Collected data:
________________________________________
-- ==== Sys2Proof/Machine/Step.lean ====
section
/-! DEFINITION. One step: the command at the front of the queue is taken and carried out. -/

namespace Sys2Proof.Machine

/-- Takes the command at the front of the queue and runs exec on it with the queue's rest; on an empty queue the
block idles (log entry 8). -/
def step (s : State) : Host.Outcome State Fault Refusal :=
  match s.pending with
  | [] => .next s
  | c :: rest => exec c (s.withPending rest)

/-- s with the command that a word spells put at the front of its queue; s unchanged where the word spells none. -/
def State.withFetchWord (s : State) (nbits w : Nat) : State :=
  match decodeTableWord nbits w with
  | some c => s.withPending (c :: s.pending)
  | none => s

end Sys2Proof.Machine
end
________________________________________
» Task objective: May I have exactly the lines from the one containing "def State.withFetchWord (s" through the last line of the data, both included?

» Output of the exercise:
def State.withFetchWord (s : State) (nbits w : Nat) : State :=
  match decodeTableWord nbits w with
  | some c => s.withPending (c :: s.pending)
  | none => s

end Sys2Proof.Machine
end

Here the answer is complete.